━━━━━ DATA SECTION ━━━━━

/-- A shadow becomes this device's own round. -/
def State.adopt (s : State) (e : Nat) : State :=
  match s.round? e with
  | none => s
  | some r =>
    let old := s.selfIn r
    let refill (g : Ring) : Ring :=
      { g with base32 := s.fence (fenceKey (some r.part) g.tailFence), offered := 0, retired := 0, descs := [], staged := [] }
    let r : Round := { r with shadow := false, replaced := Tab.insert r.replaced old s.ownFid, ring := r.ring.map refill }
    let r := r.moveToken old
    let s := (s.setRound e r).changeRound e r.state
    let k := tkey r.part r.policy.trellis
    let s := if r.policy.fabric && (s.formed? k).isNone then
        let f : Formed := { list := r.participants, crc := crc32 (r.participants.flatMap (leBytes 2)) }
        s.setFormed k f
      else s
    let s := if r.policy.fabric then (r.live.filter (· != old)).foldl (fun s d =>
        s.sendMsgNow (Tab.get r.replaced d d) (.message (.substitution old s.ownFid s.graft.epoch))) s
      else s
    (s.q.cmds.filter (fun c => c.phase == .executing (.seal e))).foldl (fun s c => s.joinSum k (s.sealSum r c.src c.id)) s

/-! ### GRAFT_PAIR (R610 to R612, R644) -/

def specGraftPair : OpSpec :=
  { code := 0x0B00, callC := true, used := [0, 1],
    checks := [.mask 0 0xF01FF, .mask 1 0x1FF, .word 0 .range (fun v => bits v 19 16 > 6)] }

/-- Every GRAFT_PAIR that waits ends with a status. -/
def State.endPairing (s : State) (st : Status) (n : Nat) (res : List Nat) : State :=
  let s := s.modGraft (fun g => { g with asked := none, request := none, forming := false })
  let res' := if st = Status.ok then res else (rejectResults st n).map (·.toNat)
  s.completeWork (fun w => match w with
    | .pair _ => some (st, res')
    | _ => none)

/-- The role a device takes: the one with open rounds, else the lower fabric ID. -/
def pairRole (own other : Bool) (ownFid otherFid : Nat) : Role :=
  if own then .primary else if other then .secondary else if ownFid < otherFid then .primary else .secondary

/-- Both requests are here: a pair that its witness must still record, or a rejoining as secondary. [log 71 DEDUCED] -/
def State.matchPair (s : State) (rejoin : Option W16) : State :=
  match s.graft.asked, s.graft.request with
  | some (partner, port, witness), some (p, w, theirs) =>
    if p != partner then s
    else match rejoin with
      | some ep =>
        let s := s.modGraft (fun g => { g with
          state := .mirroring, role := .secondary, partner := partner, port := port, witness := w, epoch := ep, lastHeartbeat := s.now
          nextSeq := 0, appliedSeq := 0, waits := [], requested := false })
        s.endPairing .ok 0 [1, ep.toNat]
      | none =>
        if s.witnessOf w != s.witnessOf witness then s.endPairing .badParam 1 []
        else if s.holdsRound && theirs then s.endPairing .notPermitted 0 []
        else
          let role := pairRole s.holdsRound theirs s.ownFid partner
          let s := s.modGraft (fun g => { g with
            role := role, partner := partner, port := port, witness := witness, epoch := 1, forming := true
            nextSeq := 0, appliedSeq := 0, waits := [], requested := false })
          if role = .primary then s.sendRenewal (some partner) else s
  | _, _ => s
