-- ==== Sys2Proof/Machine/RegWrite.lean ====
section
/-!
DEFINITION. Register reads and writes through the BARs (R81 to R90, R118 to R126, R147, R870 to R904), the memory window of PF BAR 2
and the configuration space of the part's own fields.
-/

namespace Sys2Proof.Machine
open Sys2Proof

/-! ### Requesters, BARs -/

def fnOf : Requester → Fn
  | .mgmtPort => .pf
  | .fn f => f

/-- Sizes of the register and MSI-X BARs (Table 4.4); 0 for a BAR that is not one of them. -/
def barSize (f : Fn) (bar : Nat) : Nat :=
  match f with
  | .pf => if bar = 0 then 2 ^ 26 else if bar = 4 then 2 ^ 16 else 0
  | .vf _ => if bar = 0 then 2 ^ 20 else if bar = 2 then 2 ^ 16 else 0

def pbByte : Requester → Byte
  | .fn (.vf p) => partByte (some p)
  | _ => 0xFE

/-- A register access error (R81). [log 110 DEDUCED] -/
def State.accessError (s : State) (r : Requester) (o : Nat) : State :=
  s.logErr 0 (s.regWord r (o / 8 * 8)).home (pbByte r) .protocol .regAccess o

/-- Answer a read: over the link for a function, on the port's own path for the Drinoner port. -/
def State.answerRead (s : State) (r : Requester) (v : Nat) : State :=
  match r with
  | .mgmtPort => { s with mgmt := { s.mgmt with out := s.mgmt.out ++ [.regs v] } }
  | .fn f => s.toHost (.readReply f v false)

/-- The storage behind an access holds an uncorrectable error. -/
def State.badWord (s : State) (f : Fn) (bar o : Nat) : Bool := s.reg.bad.contains { fn := fnNum f, bar := bar, word := o / 8 * 8 }

/-- A write makes the word good again. -/
def State.mendWord (s : State) (f : Fn) (bar o : Nat) : State :=
  { s with reg := { s.reg with bad := s.reg.bad.filter (fun b => b != { fn := fnNum f, bar := bar, word := o / 8 * 8 }) } }

/-- A host read that meets the error: a poisoned completion whose data are 0, and an entry in the error logs (R147). -/
def State.poisonedRead (s : State) (f : Fn) (home : Island) (o : Nat) : State :=
  (s.logErr 1 home (pbByte (.fn f)) .contained .sramUce o).toHost (.readReply f 0 true)

/-! ### The MSI-X structures (R127 to R129, R140) -/

/-- An aligned word of the MSI-X BAR: table entries of 16 bytes from 0, the pending bits from 0x8000; its reset value before the Kelri table is
VALID and while HIF is not in RUN (R90, R152), 0 in an FLR (R140). [log 111 PRESUMED] -/
def State.msixWord (s : State) (f : Fn) (o : Nat) : Nat :=
  let pend (v : Nat) : Bool := decide (v < vectorsOf f) && (Tab.get s.hif.msix {} (msixKey f v)).pending
  if s.inFlr f then 0
  else if !s.pfReaches .hif then (if o < 16 * vectorsOf f && o % 16 = 8 then two 0 1 else 0)
  else if o < 16 * vectorsOf f then
    let e := Tab.get s.hif.msix {} (msixKey f (o / 16))
    if o % 16 = 0 then e.addr.toNat else two e.data.toNat (b2n e.masked)
  else if 0x8000 ≤ o && o < 0x8000 + 32 then
    (List.range 64).foldl (fun n k => n + b2n (pend (8 * (o - 0x8000) + k)) * 2 ^ k) 0
  else 0
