-- ==== Sys2Proof/Certificates/Slice0/Obligations.lean ====
section
/-!
DEFINITION. The statements for the provers: first the rules of the whole block, then one or more statements for each family of
commands. A statement about an opcode command starts where a packet is ready for its own effect (`State.ready`); a statement about
an event starts where the spec says the event acts. `Only l s t` is a frame: of the units of the state only those listed may differ;
device memory is framed byte by byte (`MemoryKept`, `MemoryKeptOutside`).
-/

open Sys2Proof Sys2Proof.Machine

/-- A step takes the command at the front of the queue and runs it on the state with the queue's rest. -/
def Obligations.StepRunsFront : Prop :=
  ∀ (c : Instr) (rest : List Instr) (s : State), s.pending = c :: rest → step s = exec c { s with pending := rest }

/-- On an empty queue a step is one TIME island cycle: fabric time advances by the increment, its rate correction and what a
correction in progress adds, and never goes back (R397, R398, R406; that this happens in a step of the empty queue is the
model's choice, log 1). -/
def Obligations.StepOnEmptyQueue : Prop :=
  ∀ s : State, s.memOk → s.pending = [] →
    (s.running .time = false → step s = .next s) ∧
    (s.running .time = true → s.time.slew = none →
      step s = .next { s with time := { s.time with t40 := s.time.t40 + ((nominalInc : Int) + s.time.rate).toNat } }) ∧
    (∀ c, s.running .time = true → s.time.slew = some c → c.full = true → c.remaining.natAbs ≤ slewMost.toNat →
      step s = .next { s with time := { s.time with t40 := s.time.t40 + ((nominalInc : Int) + s.time.rate + c.remaining).toNat, slew := none } }) ∧
    (∃ t, step s = .next t ∧ Only [.time, .freeCtr] s t ∧ s.time.t40 ≤ t.time.t40)

/-- Every step answers a next state and takes exactly the front of the queue: no command ends in a fault or a refusal, none is
taken out of turn and none adds a command. It rests on the model's own reading or choice in log 1 (DESIGN CHOICE), 2 (DESIGN
CHOICE), 129 (DEDUCED). -/
def Obligations.QueueIsFifo : Prop :=
  ∀ s : State, ∃ t, step s = .next t ∧ t.pending = s.pending.tail

/-- Every step leaves device memory in its canonical form. It rests on the model's own reading or choice in log 3 (DESIGN CHOICE),
4 (DEDUCED). -/
def Obligations.MemoryCanonical : Prop :=
  ∀ s t : State, s.memOk → step s = .next t → t.memOk

/-- Every byte that a claimed range of a partition's caller reaches lies in a chunk of that partition's own quota, and in one that
is neither DEVICE nor RELEASING nor BAD (R645, R650 to R656); and claiming changes no partition but the caller's, and of that
one only FREE chunks to TENANT. It rests on the model's own reading or choice in log 25 (DEDUCED), 40 (DESIGN CHOICE). -/
def Obligations.PartitionWalls : Prop :=
  ∀ (s t : State) (p : Fin 64) (q : Fin 16) (v len : Nat) (write : Bool) (ps : Pages),
    s.claim (.part p q) v len write = (.ok ps, t) →
    (∀ a, inSegs (segments ps v len) a = true → ∃ r k, s.partition? p = some r ∧ k < r.quota ∧ r.chunkMap.getD k 0 = a / chunkBytes ∧
      r.chunkState k ≠ .device ∧ r.chunkState k ≠ .releasing ∧ r.chunkState k ≠ .bad) ∧
    (∀ b : Fin 64, b ≠ p → t.partition? b = s.partition? b) ∧
    (∀ r, s.partition? p = some r → ∃ w, t.partition? p = some w ∧ w = { r with states := w.states } ∧
      ∀ k, w.chunkState k = r.chunkState k ∨ (r.chunkState k = .free ∧ w.chunkState k = .tenant))

/-- What a range is written with is what it reads back, where the stretches it reaches do not meet; and every byte outside them
is as it was. -/
def Obligations.RangeReadBack : Prop :=
  ∀ (s : State) (ps : Pages) (v : Nat) (d : Bytes), s.memOk →
    (segments ps v d.length).Pairwise (fun x y => x.1 + x.2 ≤ y.1 ∨ y.1 + y.2 ≤ x.1) →
    (s.writeRange ps v d).peek ps v d.length = d ∧ MemoryKeptOutside s (s.writeRange ps v d) (segments ps v d.length) ∧
    (s.writeRange ps v d).memOk
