-- ==== Sys2Proof/Laws/Memory.lean ====
section
/-!
SUPPORT. Device memory: every operation keeps the canonical form, a read after a write gives what was written, every
other byte reads as before, and the form that `State.conclude` answers with.
-/

namespace Sys2Proof.Machine
open Sys2Proof

theorem Memory.sorted_of_wf {m : List Host.Cell} (h : Memory.wf m = true) : Tab.sorted m = true := (Tab.wf_iff.1 h).1

theorem memByte_set_same {m : List Host.Cell} (a : Nat) (b : Byte) (h : Memory.wf m = true) : memByte (Tab.set m 0 a b) a = b :=
  Tab.get_set_same m 0 a b (Memory.sorted_of_wf h)

theorem memByte_set_other (m : List Host.Cell) {a n : Nat} (b : Byte) (h : n ≠ a) : memByte (Tab.set m 0 a b) n = memByte m n :=
  Tab.get_set_other m 0 b h

theorem Memory.wf_set {m : List Host.Cell} (a : Nat) (b : Byte) (h : Memory.wf m = true) : Memory.wf (Tab.set m 0 a b) = true :=
  Tab.wf_set a b h

theorem Memory.wf_memWrite {m : List Host.Cell} (a : Nat) (d : Bytes) (h : Memory.wf m = true) : Memory.wf (memWrite m a d) = true := by
  induction d generalizing m a with
  | nil => exact h
  | cons b t ih => exact ih (a + 1) (Memory.wf_set a b h)

theorem Memory.wf_memZero {m : List Host.Cell} (a len : Nat) (h : Memory.wf m = true) : Memory.wf (memZero m a len) = true :=
  Tab.wf_filter (fun k _ => decide (k < a) || decide (a + len ≤ k)) h

theorem Memory.wf_canon (m : List Host.Cell) : Memory.wf (Memory.canon m) = true := by
  unfold Memory.canon
  split
  · assumption
  · induction m with
    | nil => rfl
    | cons c t ih =>
      rw [List.foldr_cons]
      by_cases ht : Memory.wf t = true
      · rename_i hw
        exact Memory.wf_set _ _ (by
          clear ih hw
          induction t with
          | nil => rfl
          | cons c t ih' =>
            rw [List.foldr_cons]
            exact Memory.wf_set _ _ (ih' (Tab.wf_iff.2 ⟨Tab.sorted_tail (Tab.wf_iff.1 ht).1,
              fun e he => (Tab.wf_iff.1 ht).2 e (List.mem_cons_of_mem _ he)⟩)))
      · exact Memory.wf_set _ _ (ih ht)

@[simp] theorem Memory.canon_of_wf {m : List Host.Cell} (h : Memory.wf m = true) : Memory.canon m = m := by
  simp [Memory.canon, h]

/-- A byte outside a write reads as before. -/
theorem memByte_memWrite_outside (m : List Host.Cell) (a n : Nat) (d : Bytes) (h : n < a ∨ a + d.length ≤ n) :
    memByte (memWrite m a d) n = memByte m n := by
  induction d generalizing m a with
  | nil => rfl
  | cons b t ih =>
    simp only [List.length_cons] at h
    simp only [memWrite]
    rw [ih _ _ (by omega)]
    exact memByte_set_other m b (by omega)

/-- Byte `k` of a write is read back at its address. -/
theorem memByte_memWrite_inside {m : List Host.Cell} (a k : Nat) (d : Bytes) (hm : Memory.wf m = true) (h : k < d.length) :
    memByte (memWrite m a d) (a + k) = d.getD k 0 := by
  induction d generalizing m a k with
  | nil => simp at h
  | cons b t ih =>
    simp only [memWrite]
    cases k with
    | zero =>
      rw [memByte_memWrite_outside _ _ _ _ (Or.inl (by omega))]
      simpa using memByte_set_same a b hm
    | succ k =>
      have := ih (a + 1) k (Memory.wf_set a b hm) (by simpa using h)
      rw [show a + (k + 1) = a + 1 + k by omega, this]
      simp

theorem memRead_memWrite {m : List Host.Cell} (a : Nat) (d : Bytes) (hm : Memory.wf m = true) : memRead (memWrite m a d) a d.length = d := by
  induction d generalizing m a with
  | nil => rfl
  | cons b t ih =>
    simp only [memWrite, List.length_cons, memRead]
    rw [ih (a + 1) (Memory.wf_set a b hm), memByte_memWrite_outside _ _ _ _ (Or.inl (by omega)), memByte_set_same a b hm]

theorem Tab.find?_filter_keys {α : Type} (t : Tab α) (p : Nat → Bool) (n : Nat) :
    Tab.find? (Tab.filter (fun k _ => p k) t) n = if p n then Tab.find? t n else none := by
  induction t with
  | nil => simp [Tab.filter, Tab.find?]
  | cons e t ih =>
    obtain ⟨j, w⟩ := e
    unfold Tab.filter at ih ⊢
    by_cases hj : p j = true
    · rw [List.filter_cons_of_pos (by simpa using hj)]
      simp only [Tab.find?, ih]
      split
      · rename_i h
        subst h
        simp [hj]
      · rfl
    · rw [List.filter_cons_of_neg (by simpa using hj), ih]
      simp only [Tab.find?]
      split
      · split
        · rename_i h1 h2
          subst h2
          exact absurd h1 hj
        · rfl
      · rfl

theorem memByte_memZero (m : List Host.Cell) (a len n : Nat) :
    memByte (memZero m a len) n = if n < a ∨ a + len ≤ n then memByte m n else 0 := by
  have h := Tab.find?_filter_keys m (fun k => decide (k < a) || decide (a + len ≤ k)) n
  have e : memZero m a len = Tab.filter (fun k _ => decide (k < a) || decide (a + len ≤ k)) m := rfl
  unfold memByte Tab.get
  rw [e, h]
  by_cases hc : n < a ∨ a + len ≤ n
  · simp [hc]
  · simp [hc]

/-- Two canonical memories that read the same are the same list. -/
theorem Memory.ext {m n : List Host.Cell} (hm : Memory.wf m = true) (hn : Memory.wf n = true) (h : ∀ a, memByte m a = memByte n a) : m = n :=
  Tab.ext_of_wf hm hn h

/-! ### What a command's outcome is -/

theorem State.conclude_mem_wf {s t u : State} (h : s.conclude t = .next u) : Memory.wf u.part.mem = true := by
  unfold State.conclude at h
  injection h with h
  subst h
  exact Memory.wf_canon _

/-- Where the effect keeps the queue of waiting commands and leaves canonical memory, the outcome is the effect itself. -/
theorem State.conclude_eq {s t : State} (hp : t.pending = s.pending) (hm : Memory.wf t.part.mem = true) : s.conclude t = .next t := by
  unfold State.conclude
  rw [Memory.canon_of_wf hm, ← hp]

end Sys2Proof.Machine
end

━━━━━

* YOUR OBJECTIVE
Check each line in the entries above for the string "epoch", then give the number of matching lines alone.

* WRITTEN SOLUTION
3